Шрифт:
Интервал:
Закладка:
Склонность султана к удовольствиям и наслаждениям достигла высшей точки. Подняли головы всевозможные смутьяны, притаившиеся» как змеи, в каждом углу, в каждой дыре и не знающие, на ком сорвать накопившуюся в сердце черную злобу. В диване, во всех управлениях усилилось взяточничество. Захватив бразды правления в свои руки, Маджд-ад-дин, словно дракон, изрыгает огонь и яд на все благие начинания. Он считает себя наместником султана. Не только друзья и близкие Навои, но даже и те, кто хвалит его стихи или проявляет к поэту доброжелательность, подвергаются беспощадному гонению и притеснениям. Прикрываясь необходимостью пополнить казну, «наместник государя» разоряет народ непомерными поборами. Беки и должностные лица одним росчерком пера наделяются большими имениями. Целыми неделями они пьют и играют на пирах и празднествах. В свои гнусные, поганые вертепы они приводят мальчиков и девочек и душат их зловонным чадом распутства. Родители предпочитают теперь не выпускать детей на улицу и держат их днем и ночью взаперти.
— Господин Алишер, — со вздохом сказал наконец Ходжа Афзаль, — уста боятся даже рассказывать о страшных делах, которые творятся в Герате. Тысячу и тысячу раз благодарю великого аллаха за то, что мне снова выпало на долю увидеть ваш светлый облик. Мои враги, прогнав меня со службы, решили извести меня. Они отравляли мои дни всевозможными кознями в происками. Однако господь, который даровал мне жизнь, сохранил мою душу.
Навои молчал, перебирая пальцами бахрому скатерти.
— Друг мой, — сказал поэт, поднимая голову, — по некоторым дошедшим до моих ушей известиям я представлял себе те печальные картины, которые вы нарисовали. Но мне не могло прийти в голову, что люди, стоящие власти, до такой степени погрязли во всяких мерзостях. Чтобы вспахать и засеять землю, надо быть крестьянином. Свиньи своим рылом только портят посевы. Мы не можем оставаться простыми зрителями таких дел. Во тьме ночи, окутавшей родину, мы снова высоко поднимем светильник разума.
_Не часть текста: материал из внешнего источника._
/-- Settles O24: the completion writes the SIRC-20 frame of the entry's fields, and pairs the entry's carrier. -/
theorem resolveSircEntry : Obligations.ResolveSircEntry := by
  intro key s cmd dev ext unit carrier hmax hentry h1 h2
  have hunit : unitTimeInvalid unit.toNat = false := unitTimeInvalid_eq_false.mpr ⟨h1, h2⟩
  have hfits : Fits s.config.maxPatternLen (sirc20Frame unit.toNat cmd dev ext) :=
    sirc20Frame_fits hunit (by omega) cmd dev ext
  have hexec := exec_resolve_sirc (by omega) hunit hentry
  rw [sirc20Frame_eq_map] at hfits hexec
  exact ⟨_, hexec, s.writeResults_onlyResultsChanged _ _ _, resultIs_sircBits hfits⟩

/-- Settles O26: a legal recording has CLEN elements and fits the buffer, and is written as it is. -/
theorem resolveCapturedEntry : Obligations.ResolveCapturedEntry := by
  intro key s clen cdur carrier hwf hentry
  have hentryWf := Config.wf_lookup hwf key.code
  rw [hentry] at hentryWf
  have hfits := capturedPattern_fits hentryWf
  obtain ⟨-, -, hlen, -, -⟩ := Entry.wf_iff_legal.mp hentryWf
  exact ⟨_, exec_resolve_captured hfits hentry, s.writeResults_onlyResultsChanged _ _ _,
    resultIs_captured carrier hlen hfits⟩

/-- Settles O36: neither the first RESOLVE nor the run changes the configuration, and an instruction writes the same
completion in every state with one configuration. -/
theorem resolveDeterministicAcrossRuns : Obligations.ResolveDeterministicAcrossRuns := by
  intro n key s t u h hrun
  obtain ⟨st, f, p, rfl, hexec⟩ := exec_congr h
  have hconfig : u.config = s.config := by
    rw [run_config hrun, State.writeResults_config]
  exact ⟨_, hexec u hconfig, State.writeResults_sameResults hconfig.symm st f p⟩

/-- Settles O49: by induction along the table, whose codes rise. -/
theorem tableSetChangesOneSlot : Obligations.TableSetChangesOneSlot :=
  fun _ k e hc => ⟨Table.set_canonical hc k e, Table.lookup_set hc k e⟩

/-- Settles O22: an EMPTY slot raises, and what raises leaves nothing to hand over. -/
theorem resolveEmptySlot : Obligations.ResolveEmptySlot := by
  intro key s hentry
  refine ⟨_, exec_resolve_empty hentry, s.writeResults_onlyResultsChanged _ _ _, errorIs_writeResults (by decide) s _ _,
    Option.not_isSome_iff_eq_none.mp ?_⟩
  simp [State.handOff_writeResults_isSome]

/-- Settles O25: a unit time out of its range raises, whether a request or an entry gives it. -/
theorem resolveSircEntryBadUnit : Obligations.ResolveSircEntryBadUnit :=
  fun _ s _ _ _ _ _ hentry hunit => ⟨_, exec_resolve_sirc_invalid (unitTimeInvalid_eq_true.mpr hunit) hentry,
    s.writeResults_onlyResultsChanged _ _ _, errorIs_writeResults (by decide) s _ _⟩

end Sys2Proof
end

section
/-! # The family of the exceptions: which error an instruction ends with, and what an error leaves alone

Proofs of the statements about errors and the host's duties (60_exceptions.md). The status an instruction ends with is
known from the instruction and the table alone; `exec_resStatus` says so once, and R201 and R202 are read off it. -/

namespace Sys2Proof

namespace Machine

/-! ## The status an instruction ends with -/

/-- The status of a request whose encoder gave a pattern or raised (R107). -/
def encodingStatus : Except Status Pattern → Status
  | .ok _ => .ok
  | .error st => st

/-- The status after a check of the parameters (R146, R153). -/
def checkStatus (invalid : Bool) : Status := if invalid then .invalidParameters else .ok

theorem checkStatus_eq_invalidParameters {invalid : Bool} :
    checkStatus invalid = .invalidParameters ↔ invalid = true := by
  cases invalid <;> decide

theorem checkStatus_ne_noPatternDefined (invalid : Bool) : checkStatus invalid ≠ .noPatternDefined := by
  cases invalid <;> decide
— Будет ли от этого польза? — сказал Ходжа Афзаль, безнадежно пожимая плечами. _
— Некоторые твари предпочитают мрак свету, — продолжал Навои. — Например, для летучей мыши жизнь начинается с наступлением ночи. Жаль, что среди людей, служащих в наше время украшением мира, так много врагов света. Как могучий поток уносит с земли отбросы, так торжество разума увлечет этих людей с арены жизни в небытие. Поэтому, где бы мы ни находились, мы должны сохранить Для родины священный огонь разума. Мы подобны кузнецу. Расплавив цепи тьмы в горниле разума, мы создаем из них нужные для жизни орудия. Друг мой, нужна твердая вера.
Ходжа Афзаль не знал, что сказать. Мучения, которые он испытывал в Герате, внушили ему отвращение к жизни. К тому же он не мог себе представить, что его друзья когда-нибудь снова займут прежнее положение. Он думал, что поэтом в изгнании овладели такие же настроения. Проникнутые глубоким убеждением и верой, слова Алишера удивили Ходжу Афзаля. «Закованный лев еще сильнее духом, чем лев на свободе», — подумал он.
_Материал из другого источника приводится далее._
-- ==== Sys2Proof/Machine/Program.lean ====
section
/-! DEFINITION. How a given row comes to be the very next one the block runs: the state of the sequencer in which it
issues that transaction, carries that byte or holds that sample, or the host presenting that command word (log 11). -/

namespace Sys2Proof.Machine

/-- The block in the middle of a command: constructed, busy, with no outcome yet (10_state R41). -/
def State.running (s : State) (d op : Byte) (st : SeqState) : State :=
  { s with
    devAddr := d
    identOk := true
    busy := true
    done := false
    st := st
    opc := op
    sub := false
    phase := false
    pollCnt := 0
    resKind := .none
    errKind := .none
    errCause := false
    errInfo := 0#8
    outstanding := none
    host := .rest :: s.host }

/-- As `running`, with an answer at hand for the transaction of the next step. -/
def State.runningWith (s : State) (d op : Byte) (st : SeqState) (bytes : List Byte) : State :=
  { s.running d op st with answers := .ok bytes :: s.answers }

/-- RAW with the bytes of a sample. -/
def rawOf (bytes : List Byte) : RawBuffer :=
  ⟨bytes.getD 0 0#8, bytes.getD 1 0#8, bytes.getD 2 0#8, bytes.getD 3 0#8, bytes.getD 4 0#8⟩

/-- The block before the Decoded step on a sample. -/
def State.holding (s : State) (op : Byte) (bytes : List Byte) : State :=
  { s.running s.devAddr op .decoded with raw := rawOf bytes }

/-- The host presents a command word to an idle block. -/
def State.presenting (s : State) (a op : Byte) : State :=
  { s with st := .idle, busy := false, host := .present (a ++ op) :: s.host }

/-- The state in which the next step runs `i`. -/
def State.prepare (s : State) (i : Instr) : State :=
  match i with
  | .construct a => s.presenting a 0x01#8
  | .getPressure a => s.presenting a 0x02#8
  | .getAltitude a => s.presenting a 0x03#8
  | .getTemp a => s.presenting a 0x04#8
  | .getSlp a => s.presenting a 0x05#8
  | .standby a => s.presenting a 0x06#8
  | .illegal a op => s.presenting a op
  | .rdWhoami d => { s.runningWith d 0x01#8 .single [0xC4#8] with identOk := false }
  | .wrPtcfg d => s.runningWith d 0x02#8 .configWritten []
  | .wrCtrlBaro d => { s.runningWith d 0x02#8 .configWritten [] with sub := true }
  | .wrCtrlAlt d => { s.runningWith d 0x03#8 .configWritten [] with sub := true }
  | .wrCtrlStby d => s.runningWith d 0x06#8 .single []
  | .rdStatus d => s.runningWith d 0x02#8 .polling [0x08#8]
  | .rdP3 d => s.runningWith d 0x02#8 .dataReady [0#8, 0#8, 0#8]
  | .rdT2 d => s.runningWith d 0x04#8 .dataReady [0#8, 0#8]
  | .rdPt5 d => s.runningWith d 0x05#8 .dataReady [0#8, 0#8, 0#8, 0#8, 0#8]
  | .idMpl3115a2 => { s.runningWith s.devAddr 0x01#8 .single [0xC4#8] with identOk := false }
  | .ptcfgEnable => s.runningWith s.devAddr 0x02#8 .configWritten []
  | .ctrlBaroActive => { s.runningWith s.devAddr 0x02#8 .configWritten [] with sub := true }
  | .ctrlAltActive => { s.runningWith s.devAddr 0x03#8 .configWritten [] with sub := true }
  | .ctrlStandby => s.runningWith s.devAddr 0x06#8 .single []
  | .statusReady hi lo => s.runningWith s.devAddr 0x02#8 .polling [hi ++ 1#1 ++ lo]
  | .statusNotReady hi lo => s.runningWith s.devAddr 0x02#8 .polling [hi ++ 0#1 ++ lo]
  | .s3Pressure int frac low => s.holding 0x02#8 (bytes24 (int ++ frac ++ low))
  | .s3Altitude sign int frac low => s.holding 0x03#8 (bytes24 (sign ++ int ++ frac ++ low))
  | .s2Temperature sign int frac low => s.holding 0x04#8 (bytes16 (sign ++ int ++ frac ++ low))
  | .s5PressureTemperature int frac low tsign tint tfrac tlow =>
      s.holding 0x05#8 (bytes40 (int ++ frac ++ low ++ tsign ++ tint ++ tfrac ++ tlow))

end Sys2Proof.Machine
end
Ходжа Афзаль принялся расспрашивать об астрабадских делах. Навои кратко рассказал о царивших здесь до него порядках, о нуждах обитателей области и, улыбаясь, прибавил:
— Недаром говорится: «Если бубен цыгана сломается, он станет игрушкой для обезьяны». Здешние правители занимались глупыми, бессмысленными делами, точно действовали по этой пословице.
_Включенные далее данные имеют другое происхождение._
theorem step_onPort {s t : State} (hi : s.Inv) (hst : s.st ≠ .idle) (h : step s = .next t)
    (port : Option CommandWord) : ∃ port', step (s.onPort port) = .next (t.onPort port') := by
  obtain ⟨port', hturn⟩ := hostTurn_onPort s port
  refine ⟨port', ?_⟩
  unfold step at h ⊢
  rw [hturn]
  cases hr : s.hostTurn.2 with
  | true =>
    obtain rfl : s.hostTurn.1.resetStep = t := by simpa [hr] using h
    rfl
  | false =>
    have hb : blockStep s.hostTurn.1 = .next t := by simpa [hr] using h
    obtain ⟨q, hq⟩ := hostTurn_fst s
    have hiu : s.hostTurn.1.Inv := hq ▸ hi.of_host q s.host.tail
    have hsu : s.hostTurn.1.st ≠ .idle := by simpa [hq] using hst
    exact blockStep_onPort hiu hsu hb port'

/-- A running command leaves the port, its opcode and its device alone. -/
theorem effect_of_running {s t : State} (h : Effect s t) (hst : s.st ≠ .idle) :
    t.cmdPort = s.cmdPort ∧ t.opc = s.opc ∧ t.devAddr = s.devAddr := by
  cases h with
  | rest hs | illegal _ _ hs | unconstructed _ _ hs | construct _ hs | acquire _ _ hs | standby _ hs => exact absurd hs hst
  | wait | failed | identified | standbyDone | setUp | configured | ready | again | loaded | hold | deliver =>
    exact ⟨rfl, rfl, rfl⟩

/-- Settles O42: the moves of a running command commute with a change of its port (`blockStep_onPort`), and the host's act
of presenting or withdrawing a word is such a change. -/
theorem commandInProgressIsNotDisturbed : Obligations.CommandInProgressIsNotDisturbed := by
  intro s hi hbusy
  have hst : s.st ≠ .idle := hi.busy_iff.1 hbusy
  refine ⟨?kept, fun port t h => step_onPort hi hst h port, ?host⟩
  case kept =>
    intro t hr h
    obtain ⟨port, hu, ⟨hr', -⟩ | ⟨-, he⟩⟩ := step_effect h
    · simp [hr] at hr'
    · rw [hu]
      have running := effect_of_running he hst
      exact running
  case host =>
    intro cw later t h
    have hb : blockStep { s with host := later } = .next t := by simpa [step, State.hostTurn] using h
    have acts (port : Option CommandWord) :
        blockStep { s with host := later, cmdPort := port } = .next { t with cmdPort := port } :=
      blockStep_onPort (hi.of_host s.cmdPort later) hst hb port
    exact ⟨by simpa [step, State.hostTurn] using acts (some cw), by simpa [step, State.hostTurn] using acts none⟩

/-! ### What the host reads -/

theorem lastOutcome_of_running {s : State} (h : s.done = false) : s.lastOutcome = none := by
  simp [State.lastOutcome, h]

theorem lastOutcome_error {s : State} (hd : s.done = true) (he : s.errKind ≠ .none) :
    s.lastOutcome = some (.error s.errKind s.errCause s.errInfo) := by
  simp [State.lastOutcome, hd, he]

theorem lastOutcome_record {s : State} (hd : s.done = true) (he : s.errKind = .none) :
    s.lastOutcome = some s.record := by
  simp [State.lastOutcome, hd, he]

/-- R41 (c): a record is read without an error beside it. -/
theorem State.Inv.lastOutcome_of_result {s : State} (hi : s.Inv) (hr : s.resKind ≠ .none) :
    s.lastOutcome = some s.record :=
  lastOutcome_record (hi.result hr).1 (hi.result hr).2

/-- R32: the slots a record specifies, as the host reads them. -/
theorem hostRead_slots {s : State} (hr : s.resKind ≠ .none) :
    s.hostRead .v0 = .num s.v0 ∧ s.hostRead .v1 = .num s.v1 ∧
      s.hostRead .v2 = (if s.resKind = .altitude then .unspecified else .num s.v2) := by
  cases hk : s.resKind with
  | none => exact absurd hk hr
  | pressure | altitude | temp | slp => simp [State.hostRead, slotValue, slotsOf, hk]

/-- Settles O43: the registers read as they stand; by R41 an outcome stands only from DONE on, and is one of three. -/
theorem hostReadsShowTheOutcome : Obligations.HostReadsShowTheOutcome := by
  refine ⟨⟨rfl, rfl, rfl, rfl, rfl, rfl⟩, fun s hi => ?_⟩
  refine ⟨⟨rfl, rfl, rfl, rfl, rfl, rfl, rfl, rfl, rfl⟩, ?busy, lastOutcome_of_running, ?noRecord, ?record, ?pressure,
    ?altitude, ?temp, ?slp, ?error, ?nothing⟩
  case busy =>
    intro hb
    obtain ⟨-, hd, hr, he⟩ := hi.running (hi.busy_iff.1 hb)
    exact ⟨congrArg _ hr, congrArg (fun k => HostValue.err (ErrKind.code k)) he, congrArg _ hd, lastOutcome_of_running hd⟩
  case noRecord =>
    intro hr
    simp [State.hostRead, slotValue, slotsOf, hr]
  case record =>
    intro hr
    obtain ⟨hd, he⟩ := hi.result hr
    exact ⟨congrArg (fun k => HostValue.err (ErrKind.code k)) he, congrArg _ hd, hostRead_slots hr⟩
  case pressure | altitude | temp | slp =>
    intro hk
    rw [hi.lastOutcome_of_result (by simp [hk])]
    simp [State.record, hk]
  case error => exact fun he => lastOutcome_error (hi.error he).1 he
  case nothing =>
    intro hd he hr
    rw [lastOutcome_record hd he]
    simp [State.record, hr]

/-! ### Reset and the host's turn -/

/-- Settles O31. -/
theorem resetHasTheInvariants : Obligations.ResetHasTheInvariants := by
  refine ⟨?inv, ⟨rfl, rfl, rfl, rfl, rfl⟩, busInv_of_outstanding_none rfl, ?trace, rfl, rfl, rfl, rfl, rfl, rfl, rfl, rfl,
    rfl, rfl, rfl, rfl, rfl⟩
  case inv => constructor <;> simp [State.reset, SeqState.inCycle]
  case trace => simp [State.TraceInv, State.reset]

/-- Settles O25: the host's act is used up and the block takes its reset values, by the rules of `State.resetStep`. -/
theorem resetTakesOneStep : Obligations.ResetTakesOneStep := by
  intro s later hh
  refine ⟨State.resetStep { s with host := later }, by simp [step, State.hostTurn, hh], rfl, rfl, rfl, rfl, rfl, rfl, rfl, rfl,
    rfl, rfl, rfl, rfl, rfl, rfl, rfl, congrArg (s.trace ++ ·) ?_⟩
  cases s.outstanding <;> rfl

/-- Settles O23: the host's turn by its first act; then the fetched word, decoded in its place. -/
theorem stepRunsTheDecodedInstruction : Obligations.StepRunsTheDecodedInstruction := by
  intro s
  refine ⟨?none, ?rest, ?present, ?withdraw, ?reset, ?resetStep, ?nothing, ?word⟩
  case none | rest | present | withdraw | reset => intros; simp [State.hostTurn, *]
  case resetStep => exact fun hr => if_pos hr
  case nothing =>
    intro hr hf
    simp [step, hr, blockStep, hf]
  case word =>
    intro p bytes i hr hf hd
    simp [step, hr, blockStep, hf, hd]

end Sys2Proof.Machine
end

section
/-! The rows one by one (42_operations R160 to R175): accepting a command, each transaction with each of its answers, the byte
patterns, and the four samples, with everything they leave unchanged. -/

namespace Sys2Proof.Machine

/-! ### Accepting a command (R160, R161, R170 to R175) -/

theorem exec_construct (a : Byte) (s : State) :
    exec (.construct a) s = s.command 0x01#8 (State.dispatch a 0x01#8) :=
  exec_decodeCommand a 0x01#8 s

/-- Settles O1: `accept`, then dispatch case 2. -/
theorem constructIsAccepted : Obligations.ConstructIsAccepted :=
  fun a s hb => ⟨_, _, _, _, (exec_construct a s).trans (command_idle 0x01#8 _ hb)⟩

/-- R171 to R174: the four commands are one accepting step, told apart by their opcode. -/
theorem exec_acquisitionCommand {a : Byte} {p : Instr × Byte} (hp : p ∈ acquisitionCommands a) (s : State) :
    exec p.1 s = s.command p.2 fun t => t.beginIn .configWritten := by
  simp only [acquisitionCommands, List.mem_cons, List.not_mem_nil, or_false] at hp
  obtain rfl | rfl | rfl | rfl := hp <;> rfl

/-- R160, R161 cases 4 and 5: a constructed idle block accepts and begins. -/
theorem command_begins {s : State} (op : Byte) (target : SeqState) (hb : s.busy = false) (hid : s.identOk = true) :
    (s.command op fun t => t.beginIn target) = .next { s.accept op with busy := true, st := target } :=
  (command_idle op _ hb).trans (congrArg _ (beginIn_constructed (t := s.accept op) target hid))

/-- Settles O2. -/
theorem acquisitionsAreAccepted : Obligations.AcquisitionsAreAccepted :=
  fun _ s hb hid p hp => ⟨_, _, _, _, (exec_acquisitionCommand hp s).trans (command_begins p.2 .configWritten hb hid)⟩

/-- Settles O3. -/
theorem standbyIsAccepted : Obligations.StandbyIsAccepted :=
  fun _ _ hb hid => ⟨_, _, _, _, command_begins 0x06#8 .single hb hid⟩

/-- Settles O6: every command row is an accepting step, and that step does nothing while BUSY = 1. -/
theorem busyBlockAcceptsNothing : Obligations.BusyBlockAcceptsNothing :=
  fun a op s hb => ⟨fun p hp => (exec_constructedCommand hp s).trans (command_busy p.2 _ hb),
    (exec_construct a s).trans (command_busy 0x01#8 _ hb), (exec_illegal a op s).trans (command_busy op _ hb)⟩

/-! ### A transaction and its answer (20_memory R54, R56) -/

theorem answerIs_busError {s : State} {rest : List Answer} (x : Txn) (h : s.answers = .busError :: rest) :
    s.answerIs x .busError rest := .inl ⟨h, rfl⟩

theorem answerIs_write_ok {s : State} {bytes : List Byte} {rest : List Answer} (d reg v : Byte)
    (h : s.answers = .ok bytes :: rest) : s.answerIs (.wr d reg v) (.ok []) rest := .inr ⟨bytes, h, rfl⟩

theorem answerIs_read_ok {s : State} {bytes : List Byte} {rest : List Answer} {n : Byte} (d reg : Byte)
    (hl : bytes.length = n.toNat) (h : s.answers = .ok bytes :: rest) : s.answerIs (.rd d reg n) (.ok bytes) rest :=
  .inr ⟨bytes, h, (if_pos hl).symm⟩

/-- R54: a read fails by a bus error, or by an answer of another length. -/
theorem answerIs_read_failed {s : State} {rest : List Answer} {n : Byte} (d reg : Byte)
    (h : s.answers = .busError :: rest ∨ ∃ bytes, bytes.length ≠ n.toNat ∧ s.answers = .ok bytes :: rest) :
    s.answerIs (.rd d reg n) .busError rest :=
  h.imp (⟨·, rfl⟩) fun ⟨bytes, hl, ha⟩ => ⟨bytes, ha, (if_neg hl).symm⟩

/-- The sequencer's own transaction with its answer at hand. -/
theorem transact_answered {s : State} {x : Txn} {r : Reply} {rest : List Answer} (f : Reply → State → State)
    (hx : s.request = some x) (ha : s.answerIs x r rest) : s.transact x f = .next (f r (s.answered x r rest)) := by
  rw [transact_of_request f hx]
  obtain ⟨ha, rfl⟩ | ⟨bytes, ha, rfl⟩ := ha
  · rw [exchange_busError ha]
  · rw [exchange_ok ha]

/-- 60_exceptions R206: what a failed transaction leaves in every register. -/
theorem frame_of_raise {o : Host.Outcome State Fault Refusal} {s : State} {x : Txn} {r : Reply} {rest : List Answer}
    {e : ErrKind} {cause : Bool} {info : Byte} (h : o = .next ((s.answered x r rest).raise e cause info)) :
    ∃ x0 x1 x2 raw hp ht k, o = .next { s with
      busy := false, done := true, st := .idle
      resKind := .none, v0 := x0, v1 := x1, v2 := x2
      errKind := e, errCause := cause, errInfo := info
      answers := rest, outstanding := none
      trace := s.trace ++ [.answered x r]
      raw := raw, hPmbar := hp, hTc := ht, free := k } :=
  ⟨_, _, _, _, _, _, _, h⟩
Ходжа Афзаль прищурив свои маленькие косые глаза, засмеялся:
— Скажите, больше напортили, чем поправили.
— Им как будто было приятно портить, — с гневом проговорил Навои. — И при таком положении дел они мечтали накопить горы золота для казны. Астрабад — большой торговый город, но он в запустении.
Приближалось время послеполуденной молитвы. Все поднялись, чтобы совершить омовение.
К ужину были приглашены некоторые ученые и должностные лица Астрабада. Вечер прошел в задушевной беседе.
На следующий день торжественно прибыли послы от Якуб-бека. Ржание коней, голоса слуг и нукеров наполнили двор.
Люди Якуб-бека очень сердечно приветствовали Навои и поднесли ему подарки. Пышно одетый туркмен почтительно вручил поэту письмо Якуб-бека. Навои выразил гостям благодарность и, расспросив каждого в отдельности о здоровье, пригласил садиться.
Поэт прочитал письмо про себя. Лицо его просияло. В письме правитель выражал ему свою любовь и уважение. Навои свернул бумагу, положил на колени и попросил посланных передать Якуб-беку его благодарность. Оживленная беседа продолжалась до поздней ночи.
Через несколько дней гости уехали, увозя с собой приветы и подарки. Ходжа Афзаль двинулся в путь, направляясь в Мекку.
Он не верил, что Дела в Герате наладятся, а враги потерпят поражение, и был грустен. Ему оставалось только покинуть родину — другого выхода он не видел. Поэтому, несмотря на просьбу Навои отложить отъезд, Ходжа Афзаль не согласился это сделать.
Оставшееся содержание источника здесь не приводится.